Fue una mirada fugaz, insignificante, pero mi vida ya no volvió a ser la misma. Esos ojos se clavaron como una aguja en mi corazón. Sus miradas (y sus agujas) de otros días ya no tenían nada que ver. Fue como subir una escalera: los dos llegamos al final a la vez, acompasados en cada peldaño, envueltos en la magia de entendernos únicamente con los ojos. Las palabras no llegaban a esa altura de felicidad ni podían resumir el sentimiento de excitación máxima que los dos sentíamos al mismo tiempo. Era todo efímero, imposible, prohibido? y tan inesperado que no pudimos poner muros a lo que estaba pasando entre nosotros dos; no nos dio tiempo a decir «basta».

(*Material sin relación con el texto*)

/-! Sessions and keys (R435, R512) -/

@[simp] theorem State.openSession_unit (r : Req) (keyId : Nat) (hnonce : BitVec 256) (s : State) :
    UnitKept s.life.unit (s.openSession r keyId hnonce) := by simp [State.openSession]
@[simp] theorem State.authSession_unit (r : Req) (sig : BitVec 768) (s : State) : UnitKept s.life.unit (s.authSession r sig) := by
  unfold State.authSession
  split <;> simp
@[simp] theorem State.enrol_unit (key : BitVec 776) (priv : BitVec 9) (s : State) : UnitKept s.life.unit (s.enrol key priv) := by
  have hopen := State.openJob_unit { opcode := opKeyEnrol, key := key, priv := priv } (s := s) rfl
  unfold State.enrol
  split
  · simp
  · split
    · simp
    · next a ha => simp [hopen a ha]
@[simp] theorem State.enrolButton_unit (s : State) : s.enrolButton.life.unit = s.life.unit := by
  unfold State.enrolButton
  split <;> rfl
@[simp] theorem State.leaveAns_unit (cause : Nat) (s : State) : UnitKept s.life.unit (s.leaveAns cause) := by simp [State.leaveAns]

/-! Blocks, Hoods, update packages and jobs (R304 to R316, R442, R492 to R503) -/

@[simp] theorem State.endPlain_unit (no final : Nat) (s : State) : (s.endPlain no final).life.unit = s.life.unit := rfl
@[simp] theorem State.blockChecked_unit (s : State) : s.blockChecked.life.unit = s.life.unit := by
  unfold State.blockChecked
  split <;> rfl
@[simp] theorem State.activateGo_unit (slot ntick : Nat) (s : State) : UnitKept s.life.unit (s.activateGo slot ntick) := by
  unfold State.activateGo
  (repeat' split) <;> simp
@[simp] theorem State.prepared_unit (job partner : Nat) (s : State) : (s.prepared job partner).life.unit = s.life.unit := by
  unfold State.prepared
  split <;> simp
@[simp] theorem State.activationDue_unit (s : State) : s.activationDue.life.unit = s.life.unit := by
  unfold State.activationDue
  split <;> simp
@[simp] theorem State.hoodLoadGo_unit (s : State) : UnitKept s.life.unit s.hoodLoadGo := by simp [State.hoodLoadGo]
@[simp] theorem State.hoodLoaded_unit (partner : Nat) (s : State) : (s.hoodLoaded partner).life.unit = s.life.unit := by
  unfold State.hoodLoaded
  (repeat' split) <;> simp
@[simp] theorem State.hoodSwapGo_unit (cmd : CmdSpec) (r : Req) (ntick : Nat) (s : State) :
    UnitKept s.life.unit (s.hoodSwapGo cmd r ntick) := by
  unfold State.hoodSwapGo
  split <;> simp
@[simp] theorem State.hoodCancelGo_unit (c : CmdSpec) (r : Req) (ntick : Nat) (s : State) :
    UnitKept s.life.unit (s.hoodCancelGo c r ntick) := by
  unfold State.hoodCancelGo
  split <;> simp
@[simp] theorem State.stageDone_unit (j : Job) (s : State) : (s.stageDone j).life.unit = s.life.unit := by
  unfold State.stageDone
  split <;> simp
@[simp] theorem State.dropJob_unit (j : Job) (s : State) : (s.dropJob j).life.unit = s.life.unit := by simp [State.dropJob]
@[simp] theorem State.jobEnd_unit (job final result : Nat) (s : State) : (s.jobEnd job final result).life.unit = s.life.unit := by
  unfold State.jobEnd
  split <;> simp

/-! Breaker slots and station schemes (R230 to R250) -/

@[simp] theorem State.slotRow_unit (slot : Nat) (f : SlotIn → SlotState → Option (SlotState × List Told)) (s : State) :
    (s.slotRow slot f).life.unit = s.life.unit := by
  unfold State.slotRow
  (repeat' split) <;> simp
@[simp] theorem State.slotWhen_unit (slot : Nat) (c : SlotIn → SlotState → Bool) (f : SlotIn → SlotState → SlotState) (s : State) :
    (s.slotWhen slot c f).life.unit = s.life.unit := by simp [State.slotWhen]
@[simp] theorem State.seqWhen_unit (slot : Nat) (c : SlotIn → SlotState → Bool) (f : SlotIn → SlotState → SlotState) (s : State) :
    (s.seqWhen slot c f).life.unit = s.life.unit := by simp [State.seqWhen]
@[simp] theorem State.bfTripRow_unit (slot : Nat) (s : State) : (s.bfTripRow slot).life.unit = s.life.unit := by
  unfold State.bfTripRow
  split <;> simp
@[simp] theorem State.shedRow_unit (i : Nat) (first : Bool) (s : State) : (s.shedRow i first).life.unit = s.life.unit := by
  unfold State.shedRow
  dsimp only
  (repeat' split) <;> simp

/-! Faults, supply, update boot, tamper and erase (R39, R44, R504, R513 to R515, R525) -/

@[simp] theorem State.updateFailed_unit (fail : Nat) (p : Package) (s : State) : (s.updateFailed fail p).life.unit = s.life.unit := rfl
@[simp] theorem State.updateBooted_unit (p : Package) (hash : List Byte) (s : State) :
    (s.updateBooted p hash).life.unit = s.life.unit := rfl
@[simp] theorem State.updateBoot_unit (x : BootTry) (s : State) : (s.updateBoot x).life.unit = s.life.unit := by
  unfold State.updateBoot
  (repeat' split) <;> simp
@[simp] theorem State.eccUncorrectable_unit (mem : EccMem) (s : State) : (s.eccUncorrectable mem).life.unit = s.life.unit := by
  unfold State.eccUncorrectable
  split <;> simp
@[simp] theorem State.supplyFailure_unit (s : State) : s.supplyFailure.life.unit = s.life.unit := by simp [State.supplyFailure]
@[simp] theorem State.tamperGo_unit (s : State) : s.tamperGo.life.unit = s.life.unit := by simp [State.tamperGo]
@[simp] theorem State.factoryErase_unit (s : State) : s.factoryErase.life.unit = s.life.unit := rfl
@[simp] theorem State.firmwareConfirm_unit (s : State) : s.firmwareConfirm.life.unit = s.life.unit := by simp [State.firmwareConfirm]
@[simp] theorem State.sfpChange_unit (cage : Nat) (m : Sfp) (s : State) : (s.sfpChange cage m).life.unit = s.life.unit := by
  simp [State.sfpChange]

/-! Hat, witness, mirror, copy and Felt link (R378 to R412) -/

@[simp] theorem State.hatRow_unit (f : Hat → Hat) (s : State) : (s.hatRow f).life.unit = s.life.unit := by simp [State.hatRow]
@[simp] theorem State.witPin_unit (a : Nat) (s : State) : (s.witPin a).life.unit = s.life.unit := by
  obtain ⟨_, _, _, _, h⟩ := s.witPin_frame a
  rw [h]
@[simp] theorem State.revokeRow_unit (s : State) : s.revokeRow.life.unit = s.life.unit := by simp [State.revokeRow]
@[simp] theorem State.witnessFrame_unit (bytes : List Byte) (inSlot : Bool) (s : State) :
    (s.witnessFrame bytes inSlot).life.unit = s.life.unit := by simp [State.witnessFrame]
@[simp] theorem State.witness_unit (xa xb : Option (List Byte × Nat)) (s : State) : (s.witness xa xb).life.unit = s.life.unit := by
  simp [State.witness]
@[simp] theorem State.partnerFrame_unit (f : EngFrame) (s : State) : (s.partnerFrame f).life.unit = s.life.unit := rfl
@[simp] theorem State.engineFrame_unit (f : EngFrame) (start : Nat) (s : State) : (s.engineFrame f start).life.unit = s.life.unit := by
  simp [State.engineFrame]
@[simp] theorem State.hear_unit (h : FeltHdr) (s : State) : (s.hear h).life.unit = s.life.unit := rfl
@[simp] theorem State.felt_unit (h : FeltHdr) {f : State → State} (s : State) (hf : ∀ t, (f t).life.unit = t.life.unit) :
    (s.felt h f).life.unit = s.life.unit := by
  obtain ⟨-, e⟩ | ⟨-, -, -, e⟩ | ⟨-, -, e⟩ := s.felt_cases h f <;> simp [e, hf]
@[simp] theorem State.partnerAct_unit (a : Action) (t : State) : (t.partnerAct a).life.unit = t.life.unit := by simp [State.partnerAct]
@[simp] theorem State.mirrorItem_unit (ltc : Nat) (item : MirrorItem) (t : State) : (t.mirrorItem ltc item).life.unit = t.life.unit := by
  unfold State.mirrorItem
  (repeat' split) <;> simp
@[simp] theorem State.bridgeRow_unit (s : State) : s.bridgeRow.life.unit = s.life.unit := by simp [State.bridgeRow]
@[simp] theorem State.digestRow_unit (ltc : Nat) (d : BitVec 128) (s : State) : (s.digestRow ltc d).life.unit = s.life.unit := by
  simp [State.digestRow]
@[simp] theorem State.inStepRow_unit (s : State) : s.inStepRow.life.unit = s.life.unit := by simp [State.inStepRow]
@[simp] theorem State.chunkDone_unit (chunk : Nat) (items : List CopyItem) (t : State) :
    (t.chunkDone chunk items).life.unit = t.life.unit := by simp [State.chunkDone]
@[simp] theorem State.chunkRow_unit (epoch chunk : Nat) (delta : Bool) (items : List CopyItem) (t : State) :
    (t.chunkRow epoch chunk delta items).life.unit = t.life.unit := by
  unfold State.chunkRow
  (repeat' split) <;> simp
@[simp] theorem State.correct_unit (s : State) (x : CopyItem) : (s.correct x).life.unit = s.life.unit := by simp [State.correct]
@[simp] theorem State.epochRow_unit (epoch : Nat) (digest : BitVec 128) (t : State) :
    (t.epochRow epoch digest).life.unit = t.life.unit := by simp [State.epochRow]
@[simp] theorem State.linkUpRow_unit (part : BitVec 32) (role : Nat) (fwVer : BitVec 32) (blockId hoodId : BitVec 128) (s : State) :
    (s.linkUpRow part role fwVer blockId hoodId).life.unit = s.life.unit := by simp [State.linkUpRow]
@[simp] theorem State.blockTakeGo_unit (b : Block) (hoods : List Hood) (s : State) : (s.blockTakeGo b hoods).life.unit = s.life.unit := by
  simp [State.blockTakeGo]
@[simp] theorem State.blockTake_unit (b : Block) (hoods : List Hood) (s : State) : (s.blockTake b hoods).life.unit = s.life.unit := by
  simp [State.blockTake]
@[simp] theorem State.pinForwarded_unit (id : TickId) (offset : Nat) (s : State) : (s.pinForwarded id offset).life.unit = s.life.unit := by
  simp [State.pinForwarded]
@[simp] theorem State.forwarded_unit (x : Forwarded) (t : State) : (t.forwarded x).life.unit = t.life.unit := by
  unfold State.forwarded
  split <;> simp

/-! Controls (R241 to R244) -/

@[simp] theorem State.control_unit (c : CmdSpec) (r : Req) (ntick slot : Nat) (a : Act) (s : State) :
    UnitKept s.life.unit (s.control c r ntick slot a) := by simp [State.control]

/-! Protection elements (R172 to R218) -/

@[simp] theorem State.elemRow_unit (i : Nat) (due : ElEnv → ElNext → ElemState → FluSlot → Bool)
    (take : ElEnv → ElNext → ElemState → ElemState) (takeF : ElNext → FluSlot → FluSlot) (s : State) :
    (s.elemRow i due take takeF).life.unit = s.life.unit := by
  unfold State.elemRow
  (repeat' split) <;> simp
@[simp] theorem State.elemOnly_unit (i : Nat) (types : List Nat) (due : ElEnv → ElemState → ElemState → Bool)
    (take : ElEnv → ElemState → ElemState → ElemState) (s : State) : (s.elemOnly i types due take).life.unit = s.life.unit := by
  simp [State.elemOnly]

«No puede ser, ¿no ves que no?, tengo un hijo de seis meses, por Dios, quiero a mi marido, ¿qué estoy haciendo, por qué lo miro así?», pensó ella. O supongo yo que pensó eso, porque no hablamos nada. Todo se resumió en una mirada, pero qué mirada; y qué pregunta?

- Bueno, y tú... ¿ cómo estás?

Era de esos hoteles que llaman con encanto: pequeño, solo diez habitaciones y todas diferentes en una casa de más de doscientos años, muy bien rehabilitada, con un patio de columnas góticas precioso. La atmósfera, llena de silencio, transmitía paz. El viento, que era el gran protagonista del pueblo, para bien o para mal, ahí no entraba. La casa lo había amansado, domesticándolo a lo largo del tiempo, ayudada también por las estrechas calles que rodeaban el edificio. Estaba en el casco antiguo de la ciudad, casi una isla, con el mar en un lado y en el otro el océano; y, más allá, África. De fondo siempre el sonido del viento, el de las gaviotas y la bocina del ferry que entre brumas mañaneras te despertaba alegre. Más magia imposible.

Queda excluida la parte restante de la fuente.